Task objective :: Return all of the data exactly as given.

Excerpted data ::
-- ==== Sys2Proof/Machine/Crc.lean ====
section
/-! DEFINITION. The frame space and the checksum: the one place that decides byte order (20_memory.md R60, R62), and
CRC-16/MODBUS over bytes 0 to 21 (40_codec_crc.md R110 to R115). -/

namespace Sys2Proof.Machine

/-- The high byte `v[15:8]` (R12). -/
def hiByte (v : Half) : Byte := v.extractLsb' 8 8

/-- The low byte `v[7:0]` (R12). -/
def loByte (v : Half) : Byte := v.extractLsb' 0 8

/-- `MemRead(x + hi, 2)` with `lo = hi + 1`: big-endian, the lower offset the more significant (R13, R60). -/
def memRead2 (x : Raw) (hi lo : Fin 24) : Half := x[hi] ++ x[lo]

/-- `MemWrite(x + hi, 2, v)` with `lo = hi + 1` (R13, R60). -/
def memWrite2 (x : Raw) (hi lo : Fin 24) (v : Half) : Raw := (x.set hi (hiByte v)).set lo (loByte v)

/-- One bit of the table's definition (R111): shift right, and exclusive-or 0xA001 when the bit shifted out is 1.
The constant is PRESUMED (G1, entry 19): general knowledge the spec itself supplies. -/
def crcShift (c : Half) : Half := if c.getLsbD 0 then (c >>> 1) ^^^ 0xA001#16 else c >>> 1

/-- Eight shifts of R111 and R112. -/
def crcShift8 (c : Half) : Half :=
  crcShift (crcShift (crcShift (crcShift (crcShift (crcShift (crcShift (crcShift c)))))))

/-- `TABLE[i]` (R111). -/
def crcTable (i : Byte) : Half := crcShift8 (i.setWidth 16)

/-- One byte of the table-driven form (R110). -/
def crcByte (crc : Half) (b : Byte) : Half := (crc >>> 8) ^^^ crcTable ((crc ^^^ b.setWidth 16).setWidth 8)

/-- `CRC16(x)` (R110): initial value 0xFFFF, one byte at a time, no final step. -/
def crc16 (x : List Byte) : Half := x.foldl crcByte 0xFFFF#16

/-- The bitwise form of R112. -/
def crc16Bitwise (x : List Byte) : Half := x.foldl (fun crc b => crcShift8 (crc ^^^ b.setWidth 16)) 0xFFFF#16

/-- `x[0..21]`, the bytes the checksum covers. -/
def payload (x : Raw) : List Byte := x.toList.take 22

/-- The checksum a frame stores in bytes 22 and 23, most significant byte first (R113, R119). -/
def storedCrc (x : Raw) : Half := memRead2 x 22 23

/-- `SET_CRC(x)` (R113). -/
def setCrc (x : Raw) : Raw := memWrite2 x 22 23 (crc16 (payload x))

/-- `VERIFY_CRC(x)` (R114): the checksum and nothing else. -/
def verifyCrc (x : Raw) : Bool := crc16 (payload x) == storedCrc x

/-- `PARSE(x, role)` (R115). -/
def parse (x : Raw) (role : Role) : Option Frame := if verifyCrc x then some ⟨x, role⟩ else none

/-- `SERIALIZE(f)` (R118). -/
def serialize (f : Frame) : Raw := f.bytes

end Sys2Proof.Machine
end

Answer section ::
-- ==== Sys2Proof/Machine/Crc.lean ====
section
/-! DEFINITION. The frame space and the checksum: the one place that decides byte order (20_memory.md R60, R62), and
CRC-16/MODBUS over bytes 0 to 21 (40_codec_crc.md R110 to R115). -/

namespace Sys2Proof.Machine

/-- The high byte `v[15:8]` (R12). -/
def hiByte (v : Half) : Byte := v.extractLsb' 8 8

/-- The low byte `v[7:0]` (R12). -/
def loByte (v : Half) : Byte := v.extractLsb' 0 8

/-- `MemRead(x + hi, 2)` with `lo = hi + 1`: big-endian, the lower offset the more significant (R13, R60). -/
def memRead2 (x : Raw) (hi lo : Fin 24) : Half := x[hi] ++ x[lo]

/-- `MemWrite(x + hi, 2, v)` with `lo = hi + 1` (R13, R60). -/
def memWrite2 (x : Raw) (hi lo : Fin 24) (v : Half) : Raw := (x.set hi (hiByte v)).set lo (loByte v)

/-- One bit of the table's definition (R111): shift right, and exclusive-or 0xA001 when the bit shifted out is 1.
The constant is PRESUMED (G1, entry 19): general knowledge the spec itself supplies. -/
def crcShift (c : Half) : Half := if c.getLsbD 0 then (c >>> 1) ^^^ 0xA001#16 else c >>> 1

/-- Eight shifts of R111 and R112. -/
def crcShift8 (c : Half) : Half :=
  crcShift (crcShift (crcShift (crcShift (crcShift (crcShift (crcShift (crcShift c)))))))

/-- `TABLE[i]` (R111). -/
def crcTable (i : Byte) : Half := crcShift8 (i.setWidth 16)

/-- One byte of the table-driven form (R110). -/
def crcByte (crc : Half) (b : Byte) : Half := (crc >>> 8) ^^^ crcTable ((crc ^^^ b.setWidth 16).setWidth 8)

/-- `CRC16(x)` (R110): initial value 0xFFFF, one byte at a time, no final step. -/
def crc16 (x : List Byte) : Half := x.foldl crcByte 0xFFFF#16

/-- The bitwise form of R112. -/
def crc16Bitwise (x : List Byte) : Half := x.foldl (fun crc b => crcShift8 (crc ^^^ b.setWidth 16)) 0xFFFF#16

/-- `x[0..21]`, the bytes the checksum covers. -/
def payload (x : Raw) : List Byte := x.toList.take 22

/-- The checksum a frame stores in bytes 22 and 23, most significant byte first (R113, R119). -/
def storedCrc (x : Raw) : Half := memRead2 x 22 23

/-- `SET_CRC(x)` (R113). -/
def setCrc (x : Raw) : Raw := memWrite2 x 22 23 (crc16 (payload x))

/-- `VERIFY_CRC(x)` (R114): the checksum and nothing else. -/
def verifyCrc (x : Raw) : Bool := crc16 (payload x) == storedCrc x

/-- `PARSE(x, role)` (R115). -/
def parse (x : Raw) (role : Role) : Option Frame := if verifyCrc x then some ⟨x, role⟩ else none

/-- `SERIALIZE(f)` (R118). -/
def serialize (f : Frame) : Raw := f.bytes

end Sys2Proof.Machine
end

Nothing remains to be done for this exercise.